Data in this exercise START

theorem State.updConfirm_kept (x1 : State) :
    State.kept (State.updConfirm x1) = State.kept x1 := by
  unfold State.updConfirm
  repeat' first
    | with_reducible rfl
    | with_reducible refine (State.setFw_kept _ _ _).trans ?_
    | with_reducible refine (State.irq_kept _ _ _).trans ?_
    | with_reducible refine (State.wr_kept _ _ _ _ _ _).trans ?_
    | dsimp only
    | fail_if_no_progress (dsimp only [State.kept]; show State.kept _ = State.kept _)
    | split

theorem execUpdConfirm_keeps (x1) (x2 : State) :
    Keeps (execUpdConfirm x1 x2) x2 := by
  unfold execUpdConfirm
  repeat' first
    | with_reducible rfl
    | with_reducible refine (State.hkDefer_kept _ _ _ _ _).trans ?_
    | with_reducible refine (State.updConfirm_kept _).trans ?_
    | with_reducible refine (State.updRes_kept _ _ _).trans ?_
    | with_reducible refine keeps_next ?_
    | with_reducible refine ite_keeps ?_ ?_

theorem execUpdDistribute_keeps (x1) (x2 : State) :
    Keeps (execUpdDistribute x1 x2) x2 := by
  unfold execUpdDistribute
  repeat' first
    | with_reducible rfl
    | with_reducible refine (State.hkDefer_kept _ _ _ _ _).trans ?_
    | with_reducible refine (State.updRefuse_kept _ _ _).trans ?_
    | with_reducible refine (State.wr_kept _ _ _ _ _ _).trans ?_
    | with_reducible refine (State.updRes_kept _ _ _).trans ?_
    | with_reducible refine keeps_next ?_
    | with_reducible refine ite_keeps ?_ ?_
    | dsimp only
    | dsimp only [State.kept]

theorem State.updServe_kept (x1 : State) :
    State.kept (State.updServe x1) = State.kept x1 := by
  unfold State.updServe
  repeat' first
    | with_reducible rfl
    | with_reducible refine (State.updWait_kept _ _).trans ?_
    | with_reducible refine (State.waitDone_kept _ _ _).trans ?_
    | with_reducible refine (State.updFeed_kept _ _ _).trans ?_
    | with_reducible refine (foldl_kept _ _ (fun _ _ => ?_)).trans ?_
    | with_reducible refine ite_kept ?_ ?_
    | dsimp only
    | fail_if_no_progress (dsimp only [State.kept] <;> show State.kept _ = State.kept _)
    | split

theorem execUpdAutoConfirm_keeps (x1 : State) :
    Keeps (execUpdAutoConfirm x1) x1 := by
  unfold execUpdAutoConfirm
  repeat' first
    | with_reducible rfl
    | with_reducible refine (State.passTo_kept _ _).trans ?_
    | with_reducible refine (State.hkRestart_kept _ _).trans ?_
    | with_reducible refine (State.updConfirm_kept _).trans ?_
    | with_reducible refine keeps_next ?_
    | with_reducible refine ite_keeps ?_ ?_
    | dsimp only
    | split

theorem execLocalWriteExpired_keeps (x1) (x2 : State) :
    Keeps (execLocalWriteExpired x1 x2) x2 := by
  unfold execLocalWriteExpired
  repeat' first
    | with_reducible rfl
    | with_reducible refine Keeps.trans (laneExpired_keeps _ _) ?_
    | with_reducible refine (State.passTo_kept _ _).trans ?_
    | with_reducible refine (State.waitDone_kept _ _ _).trans ?_
    | with_reducible refine keeps_next ?_
    | with_reducible refine ite_keeps ?_ ?_
    | dsimp only
    | fail_if_no_progress (dsimp only [State.kept] <;> show State.kept _ = State.kept _)
    | split

theorem execFlashOpDone_keeps (x1) (x2) (x3) (x4) (x5 : State) :
    Keeps (execFlashOpDone x1 x2 x3 x4 x5) x5 := by
  unfold execFlashOpDone
  repeat' first
    | with_reducible rfl
    | with_reducible refine State.awake_keeps ?_
    | with_reducible refine (State.flashOp_kept _ _ _ _ _).trans ?_
    | with_reducible refine (State.sessFail_kept _ _ _).trans ?_
    | with_reducible refine (State.updServe_kept _).trans ?_
    | with_reducible refine (State.updSync_kept _).trans ?_
    | with_reducible refine keeps_next ?_
    | with_reducible refine ite_keeps ?_ ?_
    | dsimp only
    | fail_if_no_progress (dsimp only [State.kept] <;> show State.kept _ = State.kept _)
    | split

theorem execUpdDataWrite_keeps (x1) (x2) (x3 : State) :
    Keeps (execUpdDataWrite x1 x2 x3) x3 := by
  unfold execUpdDataWrite
  repeat' first
    | with_reducible rfl
    | with_reducible refine (State.hkDefer_kept _ _ _ _ _).trans ?_
    | with_reducible refine (State.rsp_kept _ _ _ _).trans ?_
    | with_reducible refine (State.updWord_kept _ _ _ _).trans ?_
    | with_reducible refine keeps_next ?_
    | with_reducible refine ite_kept ?_ ?_
    | with_reducible refine ite_keeps ?_ ?_
    | split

Data in this exercise END

* _Work instruction_:
Return only the exact lines from the opening of the records through the line that contains "(State.setFw_kept _ _ _).trans ?_", both included.

* _Response area_:
theorem State.updConfirm_kept (x1 : State) :
    State.kept (State.updConfirm x1) = State.kept x1 := by
  unfold State.updConfirm
  repeat' first
    | with_reducible rfl
    | with_reducible refine (State.setFw_kept _ _ _).trans ?_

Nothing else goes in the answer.